None of the 36 states of the federation could fund their budgets from total revenue received in 2018, the Nigerian Extractive Industries Transparency Initiative (NEITI) has reported.

The transparency agency said, in the latest edition of its Quarterly Review, that the total revenues received by the states for the year stood at about N3.95 trillion.

In the publication titled: “Insights from states’ 2018 total revenue profiles”, NEITI said the gap between total revenues and budgets among the states ranged between N28 billion and N1.2 trillion.

The publication compared the revenues received by the states against their internally generated revenues (IGRs), Federation Accounts and Allocation Committee (FAAC) receipts and the implications on their budgets for the year under review.

While Enugu State’s budget recorded the least deficit, the Cross River State’s N1.3 trillion ‘Budget of Kinetic Crystallisation’ recorded the highest deficit.

The report said total revenues to all the states came from federal allocations the as well as internally generated revenue.

Details of the revenue receipts showed that out of a total N3.9 trillion collected during the year, about N2.8 trillion was from FAAC allocations, while N1.1 trillion was from IGR by the states.

Total deductions from FAAC allocation was about N355.8 billion bringing the actual net FAAC disbursements to the states during the year to about N2.5 trillion.

The report said the deductions were due to external and domestic debts by the states, including outstanding standing orders against them.

Further analysis based on data obtained from the National Bureau of Statistics, Office of the Accountant General of the Federation and the Fiscal Disbursement Unit of NEITI revealed that Lagos State had the highest revenue receipts of N501 billion. Osun had the lowest (N33billion).

The review showed that Lagos State’s revenue was higher than Osun State’s by over 1,518 per cent.

A comparative analysis of revenues by the six geo-political zones showed the South-south zone recorded the highest combined revenue of N1.1 trillion, followed by the South-west zone (N887.8billion) and the North-west (N546.5 billion)

The North-central region came fourth (N378.7billion), followed by North-east and South-east zones with N351.5 billion and N340.1 billion respectively.

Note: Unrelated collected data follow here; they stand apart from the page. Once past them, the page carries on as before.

-- ==== Sys2Proof/Machine/Core.lean ====
section
/-! DEFINITION. The machine as the host sees it. -/

def Sys2Proof.core : Host.Core :=
  { State := Sys2Proof.Machine.State
    Fault := Sys2Proof.Machine.Fault
    Refusal := Sys2Proof.Machine.Refusal
    step := Sys2Proof.Machine.step
    reset := Sys2Proof.Machine.State.reset }
end

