/-- R34: blocks of `early` have taken the tick of second 59 ahead of the others: from u to t (log 5, log 8). -/
def earlyTicksTaken (early : TickOrder) (u t : State) : Prop :=
  let crosspoint := !u.crosspointAhead && decide (48 ∈ early)
  t = { u with
    rows := t.rows
    crosspointAhead := u.crosspointAhead || decide (48 ∈ early)
    monitors := t.monitors
    alarm := { u.alarm with items := t.alarm.items }
    link := { u.link with
      flags := t.link.flags
      log := t.link.log
      pageDue := t.link.pageDue } } ∧
  hostWrites t = hostWrites u ∧ alarmsFollowed crosspoint u t ∧
  (changeMade crosspoint u t → t.link.pageDue = true) ∧ (¬changeMade crosspoint u t → t.link.pageDue = u.link.pageDue) ∧
  (∀ p : Fin 48, t.monitors[p] =
    if u.monitors[p].tookTick = false ∧ p.castLE (by decide) ∈ early then
      { monitorAtTick u.monitors[p] with tookTick := true } else u.monitors[p]) ∧
  (crosspoint = true → crosspointTook u t) ∧ (crosspoint = false → crosspointHeld u t)

/-- R136: the meter and tariff unit has taken a boundary, from s to t: a staged table is the current one. -/
def tariffSwapped (s t : State) : Prop :=
  (∀ table, s.tariffs.staged = some table → t.tariffs = { s.tariffs with
    current := some table
    staged := none
    retired := s.tariffs.current
    number := s.tariffs.number + 1
    meters := t.tariffs.meters }) ∧
  (s.tariffs.staged = none → t.tariffs = { s.tariffs with meters := t.tariffs.meters })

/-- R145: the band of a booking's activation minute in the table current in t. -/
def activationBandOf (b : Slot) (t : State) : Option Band :=
  b.activation.bind fun minute => t.tariffs.current.map fun x => x.bands[Fin.ofNat 168 (minute / 60 % 168)]

/-- R145: the meter m of slot b, with the start band it takes where it has none yet: that of the table current in t. -/
def withStartBand (b : Slot) (m : Meter) (t : State) : Meter := { m with startBand := m.startBand.or (activationBandOf b t) }

/-- R145: the meter m of slot b once the unit has taken a boundary. -/
def bandSet (b : Slot) (m : Meter) (t : State) : Meter := if slotOnAir b then withStartBand b m t else m

/-- R53: something is due on a timeline at the boundary into `minute`: its head closes, enters OVERRUN or activates. -/
def dueAt (minute : Nat) (d : Fin 64) (s : State) : Prop :=
  ∃ n, s.store.timelines[d].head? = some n ∧
    let b := s.store.slots[n]
    (slotOnAir b = true ∧ finalEnd b = minute ∨ b.state = .active ∧ bookedEnd b = minute ∧ 0 < b.extension ∨
      b.state = .accepted ∧ b.start = minute)

/-- R163: a re-check of the ring is made at a boundary in RUNNING, and in HELD without a fatal code. -/
def recheckDue (s : State) : Prop := s.link.run ≠ .dormant ∧ s.link.fatal = .none

/-- R163: the read of the state byte of the slot at the write position stands in the link traffic that follows that of s. -/
def slotRead (s t : State) : Prop :=
  ∀ ring, s.tickets.ring = some ring → ∃ l l', t.link.log =
    s.link.log ++ l ++ .read (ring.base + BitVec.ofNat 64 (32 * s.tickets.writePosition)) 1 :: l'

/-- R163: the ticket state after the re-check of a boundary at which no booking closes, and after which the store makes the
record writes `ws`. It is made before the work (`after` 0) or after it, and a re-check waits for the closes still held. A ring
that is not blocked is not read, and an access in flight comes first. -/
def rechecked (after : Nat) (ws : List HostWrite) (s t : State) : Prop :=
  let held := after ≠ 0 ∧ s.store.holds ≠ []
  let kept := { s.tickets with recheckIn := if held then some after else none }
  (¬recheckDue s → s.tickets.recheckIn = none → t.tickets = s.tickets ∧ hostWrites t = hostWrites s) ∧
  (recheckDue s → s.tickets.inFlight = none → s.tickets.waiting = [] →
    (s.tickets.blocked = false ∨ held → t.tickets = kept ∧ hostWrites t = hostWrites s ++ ws) ∧
    (s.tickets.blocked = true → ¬held → after = 0 → slotRead s t ∧ hostWrites t = hostWrites s ∧
      t.tickets = { kept with
        inFlight := some .recheck
        waiting := ws.map Access.write }) ∧
    (s.tickets.blocked = true → ¬held → after ≠ 0 → slotRead s t ∧ hostWrites t = hostWrites s ++ ws ∧
      t.tickets = { kept with inFlight := some .recheck })) ∧
  (recheckDue s → ∀ a, s.tickets.inFlight = some a → hostWrites t = hostWrites s ∧ t.tickets = { kept with
    waiting := s.tickets.waiting ++ (if after = 0 then [.recheck] else []) ++ ws.map Access.write ++
      (if after = 0 ∨ held then [] else [.recheck]) })

/-- A write of `bytes` at an offset of booking record n (R47). -/
def recordWrite (s : State) (n : Fin 1024) (offset : Nat) (bytes : List Byte) : HostWrite :=
  writeAt (s.store.bookBase + BitVec.ofNat 64 (64 * n.val) + BitVec.ofNat 64 offset) bytes
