-- ==== Sys2Proof/Certificates/Slice0/Obligations.lean ====
section
/-! DEFINITION. The statements for the provers. Each docstring names the rules of spec/ it rests on, and the log entries
(notes/assumptions) where a clause is the model's own choice. -/

open Sys2Proof Sys2Proof.Machine

/-! ### The queue, the reset pin and the machine right after reset -/

/-- A step runs the command at the front of the queue on the state with the rest of the queue, and an empty queue changes
nothing. The empty queue is the model's choice (log 1). -/
def Obligations.StepRunsTheFrontCommand : Prop :=
  (∀ (c : Instr) (rest : List Instr) (s : State), s.pending = c :: rest → step s = exec c { s with pending := rest }) ∧
  ∀ s : State, s.pending = [] → step s = .next s

/-- Every command answers with a next state, in every state, and leaves the queue. That it does so in every state is the
model's choice: an event that cannot arise changes nothing (log 2), so does a command while RESETN is low (log 18), and every
operation is total in states that no run reaches (log 25). -/
def Obligations.EveryCommandAnswers : Prop :=
  ∀ (c : Instr) (s : State), ∃ t, exec c s = .next t ∧ t.pending = s.pending

/-- R16, R31, R69, R139: in hard reset the part is DORMANT with no window in force, nothing under way and every output idle,
and every block is at its hard reset values: the clock with no tick or pulse to count from, every meter cleared. The queue, the
record of the link and the last answer stay (log 18). The instant of the last pulse of a relock run with count 0 has no value
in the manual, and the model holds 0 (log 14). -/
def Obligations.HardResetState : Prop :=
  ∀ s : State, ∃ t, exec .hardReset s = .next t ∧
    t.resetn = false ∧ t.pending = s.pending ∧ t.link.log = s.link.log ∧ t.link.answer = s.link.answer ∧
    t.link.run = .dormant ∧ t.link.start = .idle ∧ t.link.lastStart = .none ∧ t.link.fatal = .none ∧
    t.link.haltWaiting = false ∧ t.link.area = 0 ∧ t.link.flags = 0 ∧ t.link.permissions = 0 ∧
    t.link.pageCount = 0 ∧ t.link.pageDue = false ∧ t.link.page = none ∧ t.link.pageTicks = [] ∧
    t.link.pageNext = false ∧ (∀ k : Fin 3, t.link.windows[k] = none) ∧
    t.orders.next = 0 ∧ t.orders.endIndex = 0 ∧ t.orders.unit = .idle ∧
    t.clock.minute = 0 ∧ t.clock.second = 0 ∧ t.clock.secref = .freeRun ∧ t.clock.frameref = .lost ∧
    t.clock.lastTick = none ∧ t.clock.lastFrame = none ∧ t.clock.nextOwn = none ∧
    t.clock.relock = { count := 0, last := 0 } ∧ t.clock.rollover = .none ∧ t.crosspointAhead = false ∧
    t.store.bookCount = 0 ∧ t.store.holds = [] ∧ (∀ n : Fin 1024, t.store.slots[n] = Slot.hardReset) ∧
    (∀ d : Fin 64, t.store.timelines[d] = [] ∧ deliveryOutput d t = .black ∧ t.rows[d].current = .black ∧
      t.rows[d].pending = none ∧ t.rows[d].unbooked = 0 ∧ t.rows[d].changed = false ∧ t.rows[d].owned = false ∧
      t.rows[d].last = .black) ∧
    (∀ p : Fin 48, t.monitors[p] = Monitor.hardReset) ∧
    (∀ i : Fin 51, t.alarm.items[i].severity = 0 ∧ t.alarm.items[i].acked = 0) ∧
    t.alarm.mode = .fixed ∧ t.alarm.spotlight = 0 ∧ t.alarm.floor = { top := 0, middle := 0, bottom := 0 } ∧
    t.tariffs.current = none ∧ t.tariffs.staged = none ∧ t.tariffs.retired = none ∧ t.tariffs.number = 0 ∧
    (∀ n : Fin 1024, t.tariffs.meters[n] = Meter.cleared) ∧ (∀ k : Fin 128, t.accounts[k] = Account.hardReset) ∧
    t.tickets.ring = none ∧ t.tickets.writePosition = 0 ∧ t.tickets.number = 0 ∧ t.tickets.lost = 0 ∧
    t.tickets.blocked = false ∧ t.tickets.recheckIn = none ∧ accessesIdle t
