@[simp] theorem takeClose_keeps (r : Raise) (s : State) :
    (takeClose r s).resetn = s.resetn ∧ (takeClose r s).pending = s.pending ∧ (takeClose r s).link = s.link ∧
    (takeClose r s).orders = s.orders ∧ (takeClose r s).clock = s.clock ∧ (takeClose r s).store = s.store ∧
    (takeClose r s).rows = s.rows ∧ (takeClose r s).crosspointAhead = s.crosspointAhead ∧
    (takeClose r s).monitors = s.monitors ∧ (takeClose r s).alarm = s.alarm ∧ (takeClose r s).tariffs = s.tariffs := by
  simp [takeClose]

@[simp] theorem loseRaise_keeps (r : Raise) (s : State) :
    (loseRaise r s).resetn = s.resetn ∧ (loseRaise r s).pending = s.pending ∧ (loseRaise r s).orders = s.orders ∧
    (loseRaise r s).clock = s.clock ∧ (loseRaise r s).store = s.store ∧ (loseRaise r s).rows = s.rows ∧
    (loseRaise r s).crosspointAhead = s.crosspointAhead ∧ (loseRaise r s).monitors = s.monitors ∧
    (loseRaise r s).alarm = s.alarm ∧ (loseRaise r s).tariffs = s.tariffs := by
  simp [loseRaise]

@[simp] theorem endClose_keeps (r : Raise) (s : State) :
    (endClose r s).resetn = s.resetn ∧ (endClose r s).pending = s.pending ∧ (endClose r s).link = s.link ∧
    (endClose r s).orders = s.orders ∧ (endClose r s).clock = s.clock ∧ (endClose r s).rows = s.rows ∧
    (endClose r s).crosspointAhead = s.crosspointAhead ∧ (endClose r s).monitors = s.monitors ∧
    (endClose r s).alarm = s.alarm ∧ (endClose r s).tariffs = s.tariffs ∧ (endClose r s).tickets = s.tickets := by
  simp [endClose]

@[simp] theorem closeInside_keeps (r : Raise) (s : State) :
    (closeInside r s).resetn = s.resetn ∧ (closeInside r s).pending = s.pending ∧
    (closeInside r s).orders = s.orders ∧ (closeInside r s).clock = s.clock ∧ (closeInside r s).rows = s.rows ∧
    (closeInside r s).crosspointAhead = s.crosspointAhead ∧ (closeInside r s).monitors = s.monitors ∧
    (closeInside r s).alarm = s.alarm ∧ (closeInside r s).tariffs = s.tariffs := by
  simp [closeInside]

@[simp] theorem enterHeld_keeps (s : State) :
    (enterHeld s).resetn = s.resetn ∧ (enterHeld s).pending = s.pending ∧ (enterHeld s).orders = s.orders ∧
    (enterHeld s).clock = s.clock ∧ (enterHeld s).store = s.store ∧ (enterHeld s).rows = s.rows ∧
    (enterHeld s).crosspointAhead = s.crosspointAhead ∧ (enterHeld s).monitors = s.monitors ∧
    (enterHeld s).alarm = s.alarm ∧ (enterHeld s).tariffs = s.tariffs ∧ (enterHeld s).accounts = s.accounts ∧
    (enterHeld s).tickets = s.tickets := by
  simp [enterHeld]

@[simp] theorem dropAccess_keeps (a : Access) (s : State) :
    (dropAccess a s).resetn = s.resetn ∧ (dropAccess a s).pending = s.pending ∧ (dropAccess a s).orders = s.orders ∧
    (dropAccess a s).clock = s.clock ∧ (dropAccess a s).rows = s.rows ∧
    (dropAccess a s).crosspointAhead = s.crosspointAhead ∧ (dropAccess a s).monitors = s.monitors ∧
    (dropAccess a s).alarm = s.alarm ∧ (dropAccess a s).tariffs = s.tariffs := by
  simp only [dropAccess]
  (repeat' split) <;> simp [*]

@[simp] theorem clearAccesses_keeps (s : State) :
    (clearAccesses s).resetn = s.resetn ∧ (clearAccesses s).pending = s.pending ∧ (clearAccesses s).link = s.link ∧
    (clearAccesses s).orders = s.orders ∧ (clearAccesses s).clock = s.clock ∧ (clearAccesses s).store = s.store ∧
    (clearAccesses s).rows = s.rows ∧ (clearAccesses s).crosspointAhead = s.crosspointAhead ∧
    (clearAccesses s).monitors = s.monitors ∧ (clearAccesses s).alarm = s.alarm ∧
    (clearAccesses s).tariffs = s.tariffs ∧ (clearAccesses s).accounts = s.accounts := by
  simp [clearAccesses]

@[simp] theorem dropAccesses_keeps (s : State) :
    (dropAccesses s).resetn = s.resetn ∧ (dropAccesses s).pending = s.pending ∧ (dropAccesses s).orders = s.orders ∧
    (dropAccesses s).clock = s.clock ∧ (dropAccesses s).rows = s.rows ∧
    (dropAccesses s).crosspointAhead = s.crosspointAhead ∧ (dropAccesses s).monitors = s.monitors ∧
    (dropAccesses s).alarm = s.alarm ∧ (dropAccesses s).tariffs = s.tariffs := by
  simp [dropAccesses, foldl_keeps State.resetn, foldl_keeps State.pending, foldl_keeps State.orders,
      foldl_keeps State.clock, foldl_keeps State.rows, foldl_keeps State.crosspointAhead, foldl_keeps State.monitors,
      foldl_keeps State.alarm, foldl_keeps State.tariffs]

@[simp] theorem takeBusFault_keeps (s : State) :
    (takeBusFault s).resetn = s.resetn ∧ (takeBusFault s).pending = s.pending ∧ (takeBusFault s).clock = s.clock ∧
    (takeBusFault s).rows = s.rows ∧ (takeBusFault s).crosspointAhead = s.crosspointAhead ∧
    (takeBusFault s).monitors = s.monitors ∧ (takeBusFault s).tariffs = s.tariffs := by
  simp only [takeBusFault]
  (repeat' split) <;> simp [*]

@[simp] theorem sendWrite_keeps (w : HostWrite) (s : State) :
    (sendWrite w s).resetn = s.resetn ∧ (sendWrite w s).pending = s.pending ∧ (sendWrite w s).clock = s.clock ∧
    (sendWrite w s).rows = s.rows ∧ (sendWrite w s).crosspointAhead = s.crosspointAhead ∧
    (sendWrite w s).monitors = s.monitors ∧ (sendWrite w s).tariffs = s.tariffs := by
  simp only [sendWrite]
  (repeat' split) <;> simp [*]

@[simp] theorem issue_keeps (w : HostWrite) (s : State) :
    (issue w s).resetn = s.resetn ∧ (issue w s).pending = s.pending ∧ (issue w s).clock = s.clock ∧
    (issue w s).rows = s.rows ∧ (issue w s).crosspointAhead = s.crosspointAhead ∧ (issue w s).monitors = s.monitors ∧
    (issue w s).tariffs = s.tariffs := by
  simp only [issue]
  (repeat' split) <;> simp [*]

@[simp] theorem issueAll_keeps (ws : List HostWrite) (s : State) :
    (issueAll ws s).resetn = s.resetn ∧ (issueAll ws s).pending = s.pending ∧ (issueAll ws s).clock = s.clock ∧
    (issueAll ws s).rows = s.rows ∧ (issueAll ws s).crosspointAhead = s.crosspointAhead ∧
    (issueAll ws s).monitors = s.monitors ∧ (issueAll ws s).tariffs = s.tariffs := by
  induction ws generalizing s with
  | nil => simp [issueAll]
  | cons w ws ih => simpa [issueAll] using ih (issue w s)

@[simp] theorem issueRead_keeps (address : Address) (length : Nat) (s : State) :
    (issueRead address length s).resetn = s.resetn ∧ (issueRead address length s).pending = s.pending ∧
    (issueRead address length s).orders = s.orders ∧ (issueRead address length s).clock = s.clock ∧
    (issueRead address length s).store = s.store ∧ (issueRead address length s).rows = s.rows ∧
    (issueRead address length s).crosspointAhead = s.crosspointAhead ∧
    (issueRead address length s).monitors = s.monitors ∧ (issueRead address length s).alarm = s.alarm ∧
    (issueRead address length s).tariffs = s.tariffs ∧ (issueRead address length s).accounts = s.accounts ∧
    (issueRead address length s).tickets = s.tickets := by
  simp only [issueRead]
  (repeat' split) <;> simp [*]

@[simp] theorem setUnit_keeps (u : UnitState) (s : State) :
    (setUnit u s).resetn = s.resetn ∧ (setUnit u s).pending = s.pending ∧ (setUnit u s).link = s.link ∧
    (setUnit u s).clock = s.clock ∧ (setUnit u s).store = s.store ∧ (setUnit u s).rows = s.rows ∧
    (setUnit u s).crosspointAhead = s.crosspointAhead ∧ (setUnit u s).monitors = s.monitors ∧
    (setUnit u s).alarm = s.alarm ∧ (setUnit u s).tariffs = s.tariffs ∧ (setUnit u s).accounts = s.accounts ∧
    (setUnit u s).tickets = s.tickets := by
  simp [setUnit]

@[simp] theorem takeEntry_keeps (s : State) :
    (takeEntry s).resetn = s.resetn ∧ (takeEntry s).pending = s.pending ∧ (takeEntry s).clock = s.clock ∧
    (takeEntry s).store = s.store ∧ (takeEntry s).rows = s.rows ∧ (takeEntry s).crosspointAhead = s.crosspointAhead ∧
    (takeEntry s).monitors = s.monitors ∧ (takeEntry s).alarm = s.alarm ∧ (takeEntry s).tariffs = s.tariffs ∧
    (takeEntry s).accounts = s.accounts ∧ (takeEntry s).tickets = s.tickets := by
  simp only [takeEntry]
  (repeat' split) <;> simp [*]

@[simp] theorem afterOrder_keeps (s : State) :
    (afterOrder s).resetn = s.resetn ∧ (afterOrder s).pending = s.pending ∧ (afterOrder s).clock = s.clock ∧
    (afterOrder s).store = s.store ∧ (afterOrder s).rows = s.rows ∧
    (afterOrder s).crosspointAhead = s.crosspointAhead ∧ (afterOrder s).monitors = s.monitors ∧
    (afterOrder s).alarm = s.alarm ∧ (afterOrder s).tariffs = s.tariffs ∧ (afterOrder s).accounts = s.accounts ∧
    (afterOrder s).tickets = s.tickets := by
  simp only [afterOrder]
  (repeat' split) <;> simp [*]
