theorem completeInside_accounts (cut : CutOff) {s : State} (good : accountsApart s) :
    accountsApart (completeInside cut s) := by
  simp only [completeInside]
  (repeat (with_reducible first
        | apply completeOrder_accounts | apply completeHolds_accounts | apply completeTick_accounts
        | apply completeAccesses_accounts))
  exact good

theorem softClear_accounts {s : State} (good : accountsApart s) : accountsApart (softClear s) := by
  exact accounts_congr good (by simp)

theorem latchLeave_accounts (from_ : RunState) {s : State} (good : accountsApart s) :
    accountsApart (latchLeave from_ s) := by
  exact accounts_congr good (by simp)

theorem softReset_accounts (cut : CutOff) {s : State} (good : accountsApart s) : accountsApart (softReset cut s) := by
  simp only [softReset]
  (repeat (with_reducible first
        | apply settlePage_accounts | apply latchLeave_accounts | apply softClear_accounts
        | apply completeInside_accounts | apply abandonPage_accounts))
  exact good

theorem hardReset_accounts (s : State) : accountsApart (hardReset s) := by
  refine ⟨fun i j hi => ?_, fun k => ?_⟩
  · simp [hardReset, State.hardReset, Account.hardReset] at hi
  · simp [hardReset, State.hardReset, Account.hardReset]

theorem resetRelease_accounts (instant : Nat) {s : State} (good : accountsApart s) :
    accountsApart (resetRelease instant s) := by
  simp only [resetRelease]
  split
  · exact good
  · exact accounts_congr (hardReset_accounts s) (by simp)

theorem areaWrite_accounts (high : Bool) (value : Word) {s : State} (good : accountsApart s) :
    accountsApart (areaWrite high value s) := by
  exact accounts_congr good (by simp)

theorem flagsWrite_accounts (value : Word) {s : State} (good : accountsApart s) :
    accountsApart (flagsWrite value s) := by
  exact accounts_congr good (by simp)

theorem ctrlCommand_accounts (command : BitVec 2) (cut : CutOff) {s : State} (good : accountsApart s) :
    accountsApart (ctrlCommand command cut s) := by
  simp only [ctrlCommand]
  (repeat' split) <;>
    (repeat (with_reducible first
          | apply startCommand_accounts | apply haltCommand_accounts | apply softReset_accounts)) <;> exact good

theorem ctrlWrite_accounts (value : Word) (cut : CutOff) {s : State} (good : accountsApart s) :
    accountsApart (ctrlWrite value cut s) := by
  simp only [ctrlWrite]
  (repeat' split) <;>
    (repeat (with_reducible first | apply ctrlCommand_accounts | apply modeWrite_accounts)) <;> exact good

theorem nextAlarmRegister_accounts (value : Word) {s : State} (good : accountsApart s) :
    accountsApart (nextAlarmRegister value s) := by
  exact accounts_congr good (by simp)

theorem registerWrite_accounts (r : Register) (enables : BitVec 4) (value : Word) (cut : CutOff) {s : State}
    (good : accountsApart s) : accountsApart (registerWrite r enables value cut s) := by
  simp only [registerWrite]
  (repeat' split) <;>
    (repeat (with_reducible first
          | apply ctrlWrite_accounts | apply areaWrite_accounts | apply orderEndWrite_accounts
          | apply flagsWrite_accounts | apply nextAlarmRegister_accounts)) <;> exact good

end Sys2Proof.Machine
end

On IGR, the NEITI report showed that only four states received revenues above N50 billion. The states are Delta, Lagos, Ogun and Rivers.

However, 13 states, namely Adamawa, Bauchi, Borno, Ebonyi, Ekiti, Gombe, Jigawa, Katsina, Kebbi, Nasarawa, Taraba, Yobe, and Zamfara received IGRs below N10 billion.

Also, 11 states, namely Abia, Anambra, Bayelsa, Benue, Cross River, Imo, Kogi, Niger, Osun, Plateau, and Sokoto States received IGRs between N10 billion and N20 billion.

Eight states, including Akwa Ibom, Edo, Enugu, Kaduna, Kano, Kwara, Ondo and Oyo, had IGRs between N20 billion and N50 billion.

The NEITI publication said apart from Lagos and Ogun, all other states have continued to depend on “FAAC disbursements”, to the neglect of their IGRs.

On annual budgets, the report said the fact that states had significantly lower total revenues than their budgets means they either do not fully implement their budgets, or they resort to borrowing to finance their budgets.

On the debt profiles of the states, the NEITI report showed that all the 36 states have varying degrees of debt overhangs, from about N36 billion and N45 billion (Yobe and Jigawa) to about N436.6 billion by Lagos.

The report said the South-south and South-west zones, which had had the largest budgets and budget deficits, also had the largest debt burden. The South-east had the lowest debt level.

“Considering the high levels of budget deficits and debts, it would be advisable for states to strategize and develop innovative ways of generating revenue in order to reduce their budget deficits and deter excessive borrowing, before expenditure on critical developmental and investment projects can be embarked upon,” the report added.